Stored items:
-- ==== Sys2Proof/Machine/Fabric.lean ====
section
/-! DEFINITION. The Reach fabric (spec/22): packets at their target (R381, R385 to R389, R399), what comes back to the source (R386
to R389), links (R390, R391), scale-out windows (R396, R397), grants (R406), and active messages at their target (R327, R412,
R413). An event whose condition does not hold leaves the state as it is. -/

namespace Sys2Proof.Machine

/-! ### At the target: what has ended of a slice's accesses (R399) -/

/-- What this target knows of a slice of another package. -/
def endedOf (s : State) (source : Nat) (w : SliceName) : Ended :=
  (s.ended.find? fun e => e.source == source && e.slice == w).getD ⟨source, w, 0, [], [], 0⟩

/-- `low` raised over the accesses that have ended. -/
def Ended.advance : Nat → Ended → Ended
  | 0, e => e
  | fuel + 1, e =>
    if e.ended.contains e.low then Ended.advance fuel { e with low := e.low + 1, ended := e.ended.filter fun n => n != e.low } else e

/-- Accesses ended, performed or discarded. -/
def Ended.add (lost : Bool) (ns : List Nat) (e : Ended) : Ended :=
  Ended.advance (e.ended.length + ns.length) { e with
    ended := e.ended ++ ns.filter fun n => decide (e.low ≤ n) && !e.ended.contains n
    lost := if lost then e.lost ++ ns else e.lost }

/-- The state with what is known of a slice changed. -/
def modEnded (s : State) (p : Packet) (f : Ended → Ended) : State :=
  let e := endedOf s p.source p.slice
  { s with ended := (s.ended.filter fun x => !(x.source == p.source && x.slice == p.slice)) ++ [f e] }

/-- The access at a place has ended. -/
def Ended.has (e : Ended) (n : Nat) : Bool := decide (n < e.low) || e.ended.contains n

/-- The accesses that a flag or message counts have ended (R399, R412). -/
def countedEnded (s : State) (p : Packet) : Bool :=
  let e := endedOf s p.source p.slice
  match p.kind with
  | .flag n => (List.range n).all fun i => e.has (p.ordinal - n + i)
  | .message _ _ => (List.range (p.ordinal - e.low)).all fun i => e.has (e.low + i)
  | _ => true

/-- An access that a flag or message counts has been discarded: it is discarded itself (R399). -/
def countedLost (s : State) (p : Packet) : Bool :=
  let e := endedOf s p.source p.slice
  match p.kind with
  | .flag _ => e.lost.any fun n => decide (e.base ≤ n ∧ n < p.ordinal)
  | .message _ _ => e.lost.any fun n => decide (n < p.ordinal)
  | _ => false

/-! ### At the target: answers -/

/-- The grant of a packet that leaves the receive buffers, to the entry that paid for it (R406). -/
def grantOf (s : State) (p : Packet) : Packet :=
  { plainPacket s p.source p.access .grant with part := p.part, payCore := p.payCore, payEntry := p.payEntry }

/-- The answer that a packet brings back. -/
def answerOf (s : State) (p : Packet) (k : PacketKind) (bs : List Byte) : Packet :=
  { plainPacket s p.source p.access k with
    requester := p.requester, chan := p.chan, slice := p.slice, size := p.size, part := p.part, bucket := p.bucket
    seq := p.seq, payload := bs }

/-- A packet leaves the receive buffers with an answer: the answer and the grant go to its source. -/
def answer (s : State) (p : Packet) (k : PacketKind) (bs : List Byte) : State :=
  { s with outbox := s.outbox ++ [answerOf s p k bs, grantOf s p] }

/-- A packet refused. -/
def refusePacket (s : State) (p : Packet) (r : RefusalInfo) : State := answer s p (.refused r) []

/-- The refusal of a packet of another incarnation (R389): no table has been read. -/
def resetInfo : RefusalInfo := .fault Cause.peerReset.value 0 3 ⟨0, 0, 3, 0, 0, 0⟩

/-- A refused atomic stands as not issued: no flag waits for it (R387, R388). -/
def voidAtomic (s : State) (p : Packet) : State :=
  match p.kind with
  | .atomic _ _ _ => modEnded s p (Ended.add false [p.ordinal])
  | _ => s

/-- A packet of a store, flag or message: a refusal blocks its bucket (R387, R412). -/
def PacketKind.blocks : PacketKind → Bool
  | .store | .flag _ | .message _ _ => true
  | .load | .element | .atomic _ _ _ | .copyRead | .copyWrite | .marker _ _ | .reply | .ack | .refused _ | .record _ | .ownerAck _
  | .grant => false

/-- A packet of another package has the incarnations of now (R389); none has while the package waits for an incarnation after a
reset or a scrub (R434). -/
def incarnate (s : State) (p : Packet) : Bool :=
  s.saltin.numbered && p.targetInc == s.regs.incarnation && p.sourceInc == Table.getD s.regs.incTab p.source 0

# YOUR INSTRUCTIONS:
An exact copy of the lines above between the line holding "R413). An event" and the line holding "have ended. -/", inclusive, is the whole answer.

# ANSWER AREA:
R413). An event whose condition does not hold leaves the state as it is. -/

namespace Sys2Proof.Machine

/-! ### At the target: what has ended of a slice's accesses (R399) -/

/-- What this target knows of a slice of another package. -/
def endedOf (s : State) (source : Nat) (w : SliceName) : Ended :=
  (s.ended.find? fun e => e.source == source && e.slice == w).getD ⟨source, w, 0, [], [], 0⟩

/-- `low` raised over the accesses that have ended. -/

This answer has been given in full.